Stored data:
/-- A port that can be served: formed and run by the mode, or a trunk port. (DEDUCED: log entry 188) -/
def portServed (p : Nat) (s : State) : Bool := portRuns p s || isTrunk p s

/-- The entry of a complete packet joins the tail of its queue (R480); with no port behind the queue it is dropped as R301
drops. A WFQ queue that was empty starts at V (R507). -/
def joinQueue (w : Writing) (p : Nat) (s : State) : State :=
  let q := w.pkt.queue
  let s1 := updQueue p q (fun y => { y with reserved := y.reserved - 1 }) s
  if portServed p s then
    settleQueue p q (updQueue p q (fun y =>
      { y with
        ready := y.ready ++ [⟨w.id, s.elapsed, false⟩]
        tagS := if y.ready = [] then max y.tagS (egressOf p s).v else y.tagS
        eligible := decide (y.ready ≠ []) && y.eligible }) s1)
  else countLinkDrop p (releaseRef (deckNum p) w.id s1)

/-- A port that was re-formed meanwhile abandons the packet as a mode drop (R500). -/
def abandonAtPort (w : Writing) (p : Nat) (s : State) : State :=
  countModeDrop p (releaseRef (deckNum p) w.id (updQueue p w.pkt.queue (fun y => { y with reserved := y.reserved - 1 }) s))

/-- The last cell of a packet has been written. -/
def completeWrite (w : Writing) (s : State) : State :=
  forEach w.abandoned (fun p s => abandonAtPort w p s) (forEach w.admitted (fun p s => joinQueue w p s) s)

/-- EV_RESEQ_TIMEOUT, at most once per Deck per second (R495). -/
def reseqEvent (d k skipped lost : Nat) (s : State) : State :=
  let s1 := updDeck d (fun y => { y with newSkipped := y.newSkipped + skipped, newLost := y.newLost + lost }) s
  let x := deckOf d s1
  if reportDue x.reseqReport (sNs 1) s.elapsed then
    raise .reseqTimeout 0 (enc [(1, d), (1, k), (4, x.newSkipped), (4, x.newLost)])
      (updDeck d (fun y => { y with reseqReport := some s.elapsed, newSkipped := 0, newLost := 0 }) s1)
  else s1

/-- A packet that lost a cell is abandoned (R478); one that was refused holds nothing. Answers the packets lost. (DEDUCED: log entry 186) -/
def abandonWrite (d : Nat) (w : Writing) (s : State) : Nat × State :=
  let ports := w.admitted ++ w.abandoned
  if ports = [] then (0, s)
  else
    let s1 := forEach ports (fun p s => updQueue p w.pkt.queue (fun y => { y with reserved := y.reserved - 1 }) s) s
    let s2 := updDeck d (fun y => { y with stored := Tbl.set none y.stored w.id none }) s1
    let s3 := deckFree d (cellCount w.pkt.len) 1 ports.length s2
    (1, updDeck d (fun y => { y with lostPkts := y.lostPkts.add64 1, lostBytes := y.lostBytes.add64 w.pkt.len }) s3)

/-- The packet in progress, if any, is abandoned. -/
def dropProgress (d k : Nat) (s : State) : Nat × State :=
  match (reseqOf d k s).writing with
  | none => (0, s)
  | some w => abandonWrite d w (updReseq d k (fun y => { y with writing := none }) s)

/-- A cell is released (R478, R482). -/
def releaseCell (d k : Nat) (c : Cell) (s : State) : State :=
  match c.pkt with
  | some x =>
    let s1 := (dropProgress d k s).2
    let a := allot d x s1
    if c.eop then completeWrite a.1 a.2 else updReseq d k (fun y => { y with writing := some a.1 }) a.2
  | none =>
    match (reseqOf d k s).writing with
    | none => s
    | some w => if c.eop then completeWrite w (updReseq d k (fun y => { y with writing := none }) s) else s

/-- `n` sequence numbers are skipped (R476, R478). -/
def skipCells (d k n : Nat) (s : State) : State :=
  if n = 0 then s
  else
    let s1 := updDeck d (fun y => { y with skipped := y.skipped.add64 n }) s
    let s2 := countEvt 0x11 [(3, d)] n { s1 with dp := { s1.dp with reseqSeen := s1.dp.reseqSeen ||| BitVec.ofNat 8 (2 ^ d) } }
    let a := dropProgress d k s2
    reseqEvent d k n a.1 a.2
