-- ==== Sys2Proof/Machine/Egress.lean ====
section
/-! DEFINITION. Machine/Egress.lean: scheduling, shaping, gates and their commands (R502 to R534). -/

namespace Sys2Proof.Machine

open Sys2Proof

/-! ### Eligibility (R505, R507) -/

/-- A shaper lets a frame start: it is disabled, or holds more than 0 tokens. -/
def shaperOk (x : Shaper) : Bool := !x.en || decide (0 < x.tokens)

/-- The wire length and transmission time of a stored packet on a port (R504). -/
def sizeOf (p : Nat) (x : Stored) (s : State) : Nat × Nat :=
  let l := wireLen p (frameBytes x.pkt p).length s
  (l, frameTicks p l s)

/-- Virtual channel of a class on a trunk port (R348). -/
def trunkVc (cls : Nat) (s : State) : Nat := if classProtected cls s then 1 else 2

/-- A trunk port can take a packet of `n` bytes: in UP no held packet and none of its channel waits to be cut into units
(R352); in HOLD the quota has room (R353). (DEDUCED: log entry 206) -/
def trunkRoom (p vc n : Nat) (s : State) : Bool :=
  let x := linkOf p s
  match x.state with
  | .up => decide (x.hold = []) && !x.txq.any fun e => decide (e.1 = vc)
  | .hold => decide (heldBytes x + n ≤ x.holdQuota * 2 ^ 20)
  | _ => true

/-- The gate test of R513, which a trunk port does not have (R517). (DEDUCED: log entry 208) -/
def gateTest (p q x d : Nat) (s : State) : Bool := isTrunk p s || gateFits p q x d s

/-- The head of a queue with its packet. -/
def headOf (p q : Nat) (s : State) : Option (QEntry × Stored) :=
  match (queueOf p q s).ready with
  | [] => none
  | e :: _ => (storedOf p e.id s).map fun x => (e, x)

/-- Both shapers of a queue let a frame start. -/
def tokensOk (p q : Nat) (s : State) : Bool := shaperOk (queueOf p q s).shaper && shaperOk (egressOf p s).shaper

/-- The queue is eligible at instant `x`, in 1/256 ns (R505). -/
def qEligible (p q x : Nat) (s : State) : Bool :=
  match headOf p q s with
  | none => false
  | some (_, y) =>
    tokensOk p q s && gateTest p q x (sizeOf p y s).2 s &&
      (!isTrunk p s || trunkRoom p (trunkVc y.pkt.cls s) (frameBytes y.pkt p).length s)

/-- A queue is examined: one that is not eligible, or was not at some time since the last examination, starts again from V
(R507); a head that only its close instant stops is counted once (R514). (DEDUCED: log entry 202) -/
def examineQueue (p x q : Nat) (s : State) : State :=
  let y := queueOf p q s
  match headOf p q s with
  | none => s
  | some (e, st) =>
    if qEligible p q x s then
      if y.eligible ∧ !closedSince p q (256 * (egressOf p s).seenAt) x s then s
      else updQueue p q (fun y => { y with tagS := max y.tagS (egressOf p s).v, eligible := true }) s
    else
      let s1 := updQueue p q (fun y => { y with eligible := false }) s
      if !isTrunk p s ∧ tokensOk p q s ∧ gateOpen p q x s ∧ !gateFits p q x (sizeOf p st s).2 s ∧ !e.waited then
        countEvt 0x12 [(1, p)] 1 (countTx p q 2 1 (updQueue p q (fun y =>
          { y with ready := { e with waited := true } :: y.ready.tail }) s1))
      else s1

/-- Examine every queue of a port. -/
def examine (p x : Nat) (s : State) : State :=
  updEgress p (fun y => { y with seenAt := x / 256 }) (forEach (List.range 8) (fun q s => examineQueue p x q s) s)

/-- The finishing tag of a queue's head (R507). -/
def finishTag (p q : Nat) (s : State) : Nat :=
  let y := queueOf p q s
  match headOf p q s with
  | none => y.tagS
  | some (_, st) => y.tagS + ((sizeOf p st s).1 * 65536 + y.weight - 1) / y.weight

/-- The queue with the smaller finishing tag, the higher-numbered one on equal tags. -/
def betterTag (p : Nat) (s : State) (best : Option Nat) (q : Nat) : Option Nat :=
  match best with
  | none => some q
  | some b => if finishTag p q s ≤ finishTag p b s then some q else some b

/-- The queue that is served next (R506). -/
def chooseQueue (p x : Nat) (s : State) : Option Nat :=
  let el := (List.range 8).filter fun q => qEligible p q x s
  match el.reverse.find? fun q => (queueOf p q s).strict with
  | some q => some q
  | none => el.foldl (betterTag p s) none

/-! ### A frame starts (R508, R509, R517, R520) -/

/-- Tokens a frame takes. -/
def takeTokens (l : Nat) (x : Shaper) : Shaper := if x.en then { x with tokens := x.tokens - l * 1000000 } else x

/-- EV_QUEUE_DELAY, at most once per queue per second (R527). -/
def delayEvent (p q ns : Nat) (s : State) : State :=
  let s1 := updQueue p q (fun y => { y with delayNew := y.delayNew + 1, delayMaxNew := max y.delayMaxNew ns }) s
  let x := queueOf p q s1
  if reportDue x.delayReport (sNs 1) s.elapsed then
    raise .queueDelay 0 (enc [(1, p), (1, q), (4, x.delayMaxNew), (4, x.delayNew)])
      (updQueue p q (fun y => { y with delayReport := some s.elapsed, delayNew := 0, delayMaxNew := 0 }) s1)
  else s1

/-- The sojourn of a packet that starts (R519, R520). (DEDUCED: log entry 203) -/
def noteSojourn (p q ns : Nat) (s : State) : State :=
  let s1 := updQueue p q (fun y =>
    { y with
      periodMax := max y.periodMax ns
      delayHwm := max y.delayHwm ns
      delayHwmAt := if y.delayHwm < ns then s.tb.now else y.delayHwmAt }) s
  let a := (queueOf p q s).alarmUs
  if a ≠ 0 ∧ a * 1000 < ns then
    delayEvent p q ns (countTx p q 4 1
      { s1 with dp := { s1.dp with delayAlarmMap := s1.dp.delayAlarmMap ||| BitVec.ofNat 128 (2 ^ p) } })
  else s1

/-- Add to the transmit window of a port (R722). -/
def bwTx (p n : Nat) (s : State) : State :=
  if s.cnt.bwStart ≤ s.tb.now then
    { s with cnt := { s.cnt with bw := Tbl.upd {} s.cnt.bw p (fun y => { y with txNow := y.txNow + n }) } }
  else s

/-- A transmitted frame is counted (R716, R721, R722). (DEDUCED: log entry 209) -/
def countSent (p q l : Nat) (s : State) : State :=
  let s1 := updPortCtrs p (fun c => { c with txFrames := c.txFrames.add64 1, txBytes := c.txBytes.add64 l }) s
  countTx p q 0 1 (countTx p q 1 l (bwTx p l (countEvt 0x04 [(1, p)] l (countEvt 0x03 [(1, p)] 1 s1))))

/-- A packet enters the Causeway link of a trunk port, or its hold store (R348, R353). -/
def sendTrunk (p : Nat) (x : Packet) (s : State) : State :=
  let vc := trunkVc x.cls s
  let b := frameBytes x p
  if (linkOf p s).state = .hold then updLink p (fun y => { y with hold := y.hold ++ [(vc, b)] }) s
  else updLink p (fun y => { y with txq := y.txq ++ [(vc, b, false)] }) s

/-- A frame goes out on a port, past the capture point (R701). -/
def sendFrame (p q : Nat) (x : Packet) (s : State) : State :=
  if isTrunk p s then sendTrunk p x (captureFrame p true (frameBytes x p) s.tb.now x.cls q s)
  else
    let b := frameBytes x p
    emit (.frame p (b ++ fcsOf b)) (captureFrame p true (b ++ fcsOf b) s.tb.now x.cls q s)

/-- The tags after a selection: V becomes F, and the next head starts from it (R507). -/
def advanceTags (p q f : Nat) (s : State) : State :=
  if (queueOf p q s).strict then s
  else updEgress p (fun y => { y with v := f }) (updQueue p q (fun y => { y with tagS := f }) s)

/-- Queues whose shaper, or whose port's shaper, is now empty are no longer eligible. -/
def lapseEmpty (p : Nat) (s : State) : State :=
  forEach (List.range 8) (fun q s =>
    if tokensOk p q s then s else updQueue p q (fun y => { y with eligible := false }) s) s

/-- The head frame of queue `q` starts at `x` (time base) and `xe` (elapsed clock), both in 1/256 ns. (DEDUCED: log entry 207) -/
def startFrame (p q x xe : Nat) (s : State) : State :=
  match headOf p q s with
  | none => s
  | some (e, st) =>
    let z := sizeOf p st s
    let f := finishTag p q s
    let down := !portUp p s
    let close := if isTrunk p s then none else closeAfter p q s gateFuel x
    let s1 := updQueue p q (fun y =>
      { y with ready := y.ready.tail, busy := y.busy + 1, shaper := takeTokens z.1 y.shaper }) s
    let s2 := updEgress p (fun y =>
      { y with shaper := takeTokens z.1 y.shaper, sending := some ⟨q, e.id, x + z.2, xe + z.2, close, down⟩ }) s1
    let s3 := lapseEmpty p (advanceTags p q f s2)
    let s4 :=
      if down then countLinkDrop p s3
      else sendFrame p q st.pkt (noteSojourn p q (sat32 (xe / 256 - e.joined)) (countSent p q z.1 s3))
    settleQueue p q s4

/-- The port starts the next eligible frame, if there is one (R506, R508). -/
def startNext (p x xe : Nat) (s : State) : State :=
  let s1 := examine p x s
  match chooseQueue p x s1 with
  | none => s1
  | some q => startFrame p q x xe s1

/-- The scheduler of a port runs. -/
def schedRuns (p : Nat) (s : State) : Bool := dataPlaneMode s.sup.mode && portServed p s

/-- TRANSMISSION_START: an idle port starts the next eligible frame (R508). -/
def transmissionStartEffect (t : Nat) (p : Fin 128) (s0 : State) : State :=
  let s := advance t s0
  if schedRuns p s ∧ (egressOf p s).sending = none then startNext p (256 * s.tb.now) (256 * s.elapsed) s else s

/-- TRANSMISSION_END: the frame in transmission has ended, IFG included, and the next one starts at once (R481, R508). -/
def transmissionEndEffect (t : Nat) (p : Fin 128) (s0 : State) : State :=
  let s := advance t s0
  match (egressOf p s).sending with
  | none => s
  | some x =>
    if 256 * s.elapsed < x.endAt then s
    else
      let s1 := endSending p s
      if !schedRuns p s1 then s1
      else if 256 * s.elapsed < x.endAt + 512 then startNext p x.endTb x.endAt s1
      else startNext p (256 * s.tb.now) (256 * s.elapsed) s1

/-! ### Shapers (R509, R510) -/

/-- A shaper at a refill instant: a change accepted before it applies first. -/
def refillShaper (now : Nat) (x : Shaper) : Shaper :=
  let fill := fun (y : Shaper) =>
    if y.en then { y with tokens := min (y.tokens + y.rate * 128) (y.burst * 1000000) } else y
  match x.next with
  | none => fill x
  | some (en, rate, burst, at0) =>
    if now ≤ at0 then fill x
    else if !en then { en := false, rate := rate, burst := burst, tokens := 0, next := none }
    else if x.en then
      fill { x with rate := rate, burst := burst, tokens := min x.tokens (burst * 1000000), next := none }
    else { en := true, rate := rate, burst := burst, tokens := burst * 1000000, next := none }

/-- SHAPER_REFILL (R509). -/
def shaperRefillEffect (t : Nat) (s0 : State) : State :=
  let s := advance t s0
  if refillDue s.dp.lastRefill s then
    let q1 := s.dp.queue.map fun p => (p.1, { p.2 with shaper := refillShaper s.elapsed p.2.shaper })
    let e1 := s.dp.egress.map fun p => (p.1, { p.2 with shaper := refillShaper s.elapsed p.2.shaper })
    { s with dp := { s.dp with
        queue := q1.filter fun p => decide (p.2 ≠ {})
        egress := e1.filter fun p => decide (p.2 ≠ {})
        lastRefill := some s.tb.now } }
  else s

/-- A shaper as the data plane starts: full, under its latest setting. (DEDUCED: log entry 205) -/
def startShaper (x : Shaper) : Shaper :=
  let y : Shaper :=
    match x.next with
    | none => x
    | some (en, rate, burst, _) => { x with en := en, rate := rate, burst := burst, next := none }
  { y with tokens := if y.en then y.burst * 1000000 else 0 }

/-- Egress as the data plane starts (R507, R520): V, tags, marks and samples from 0. (DEDUCED: log entry 205) -/
def startEgress (s : State) : State :=
  let q1 := s.dp.queue.map fun p => (p.1,
    { p.2 with
      ready := [], reserved := 0, busy := 0, shaper := startShaper p.2.shaper, tagS := 0, eligible := false,
      depthHwm := 0, depthHwmAt := 0, delayHwm := 0, delayHwmAt := 0, periodMax := 0, samples := [] })
  let e1 := s.dp.egress.map fun p => (p.1,
    { p.2 with shaper := startShaper p.2.shaper, v := 0, sending := none, seenAt := s.tb.now })
  { s with dp := { s.dp with
      queue := q1.filter fun p => decide (p.2 ≠ {})
      egress := e1.filter fun p => decide (p.2 ≠ {})
      periods := 0
      lastSample := none
      lastRefill := none } }

/-! ### Samples (R519) -/

/-- Samples each queue keeps. -/
def samplesKept : Nat := 16

/-- A queue at the end of period `n`; a sample of zeros is not listed. -/
def sampleQueue (n : Nat) (y : Queue) : Queue :=
  let old := y.samples.filter fun x => decide (n < x.1 + samplesKept)
  let new := if qlen y = 0 ∧ y.periodMax = 0 then [] else [(n, qlen y, y.periodMax)]
  { y with samples := new ++ old, periodMax := 0 }

/-- SAMPLE_PERIOD_END (R519). -/
def samplePeriodEndEffect (t : Nat) (s0 : State) : State :=
  let s := advance t s0
  if dataPlaneMode s.sup.mode ∧ s.tb.now % usNs s.dp.sampleUs = 0 ∧ s.dp.lastSample ≠ some s.tb.now then
    let q1 := s.dp.queue.map fun p => (p.1, sampleQueue (s.dp.periods + 1) p.2)
    { s with dp := { s.dp with
        queue := q1.filter fun p => decide (p.2 ≠ {})
        periods := s.dp.periods + 1
        lastSample := some s.tb.now } }
  else s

_What you should do:_
Among the records above, extract exactly the lines from the line with "def chooseQueue (p" to the line with "(betterTag p s) none", both lines included, and leave out the rest.

_Written answer:_
def chooseQueue (p x : Nat) (s : State) : Option Nat :=
  let el := (List.range 8).filter fun q => qEligible p q x s
  match el.reverse.find? fun q => (queueOf p q s).strict with
  | some q => some q
  | none => el.foldl (betterTag p s) none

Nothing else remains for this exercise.